Arjun Singh Cheema

Medal record

Men's shooting

Representing India

Asian Championships

= Arjun Singh Cheema =

Indian sport shooter (born 2001)

Arjun Singh Cheema (born 13 June 2001) is an Indian sport shooter from Punjab. He competes in the 10m air pistol discipline. He was part of the Indian shooting team that won the 10m air pistol team gold at the 2022 Asian Games, Hangzhou, China.

== Early life ==
Arjun is born in Mandi Gobindgarh, Punjab. He did his schooling at Om Prakash Bansal Model School, Mandi Gobindgarh. He comes from a sports family. His grand father Sardar Balwinder Singh played football for India while his uncle Jagwinder Singh Cheema holds an Asian Junior Powerlifting record. He started as a swimmer and took part in an International Junior Swimming Championship in Austria before switching to shooting.

== Career ==
Arjun Singh started his professional career in 2015 under the coaches Joshi Parvez, Kumar Holinder and Jaspal Rana.
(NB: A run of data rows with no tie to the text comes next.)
-- ==== Sys2Proof/Machine/Memory.lean ====
section
/-! DEFINITION. Memory as plain data: a list of (index, byte) cells in one canonical form, what an unlisted index
reads as, and the operations on such a list. -/
namespace Sys2Proof.Machine

/-- A store's cells: index within the store, byte. -/
abbrev Memory := List Host.Cell

/-- `IO_RESET` (70 R404), by offset from 0xFF00; every offset not in the table is 0x00. -/
def ioReset (offset : Nat) : Byte :=
  match offset with
  | 0x00 => 0xCF
  | 0x02 => 0x7E
  | 0x10 => 0x80
  | 0x11 => 0xBF
  | 0x12 => 0xF3
  | 0x13 => 0xFF
  | 0x14 => 0xBF
  | 0x16 => 0x3F
  | 0x18 => 0xFF
  | 0x19 => 0xBF
  | 0x24 => 0x77
  | 0x25 => 0xF3
  | 0x26 => 0xF0
  | 0x40 => 0x91
  | 0x41 => 0x81
  | 0x44 => 0x90
  | 0x46 => 0xFF
  | 0x47 => 0xFC
  | 0x48 => 0xFF
  | 0x49 => 0xFF
  | _ => 0x00

/-- What an unlisted index of a store reads as: the I/O page its reset contents (70 R404, log 8), the ROM image zero
(only the non-zero bytes of an image are listed, log 7), every other store NO value of its own: the machine then
reads the free value `Config.ramInit` (70 R405, log 5). -/
def unlisted (st : Store) (index : Nat) : Option Byte :=
  match st with
  | .rom => some 0
  | .io => some (ioReset index)
  | .vram | .wram | .eram | .oam | .hram | .framebuffer => none

/-- The listed byte at an index. -/
def Memory.lookup : Memory → Nat → Option Byte
  | [], _ => none
  | c :: rest, index => if c.1 = index then some c.2 else Memory.lookup rest index

/-- List a byte at an index, in rising order, replacing the byte listed there. -/
def Memory.insert : Memory → Nat → Byte → Memory
  | [], index, v => [(index, v)]
  | c :: rest, index, v =>
    if index < c.1 then (index, v) :: c :: rest
    else if index = c.1 then (index, v) :: rest
    else c :: Memory.insert rest index v

/-- Unlist an index. -/
def Memory.erase : Memory → Nat → Memory
  | [], _ => []
  | c :: rest, index => if c.1 = index then Memory.erase rest index else c :: Memory.erase rest index

/-- The byte a store holds at an index; `none` where it holds no value of its own. -/
def Memory.read (st : Store) (m : Memory) (index : Nat) : Option Byte :=
  match m.lookup index with
  | some v => some v
  | none => unlisted st index

/-- Store a byte, keeping the canonical form: a byte equal to what the unlisted index reads as is not listed. -/
def Memory.write (st : Store) (m : Memory) (index : Nat) (v : Byte) : Memory :=
  if unlisted st index = some v then m.erase index else m.insert index v

/-- The indices of a list of cells rise strictly. -/
def Memory.sorted : Memory → Bool
  | [] => true
  | [_] => true
  | c :: d :: rest => decide (c.1 < d.1) && Memory.sorted (d :: rest)

/-- The canonical form: indices strictly rising, no cell equal to what its unlisted index reads as. -/
def Memory.wf (st : Store) (m : Memory) : Bool :=
  m.sorted && m.all (fun c => decide (unlisted st c.1 ≠ some c.2))

/-- The cells of a dense run of bytes from an index on. -/
def Memory.ofBytes : Nat → List Byte → Memory
  | _, [] => []
  | index, v :: rest => (index, v) :: Memory.ofBytes (index + 1) rest

end Sys2Proof.Machine
end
In 2023, he was part of the 3-member team that won gold for India in the 10m air pistol team event at the 2022 Asian Games. In 2019, he won two gold medals at the 52nd ISSF World Championship held in South Korea. In 2018, he was also part of the Indian team that won team gold at the ISSF Junior World Cups held in Suhl and Sydney. In 2018, he also won the gold at the World Championships in 50m pistol for Junior men in Changwon, Korea. In April 2024, Cheema topped the second Indian Olympic qualifiers held at New Delhi ahead of Ravinder Singh and Olympic quota winner Varun Tomar. He also reportedly lost a bonus point due to an error by the officials.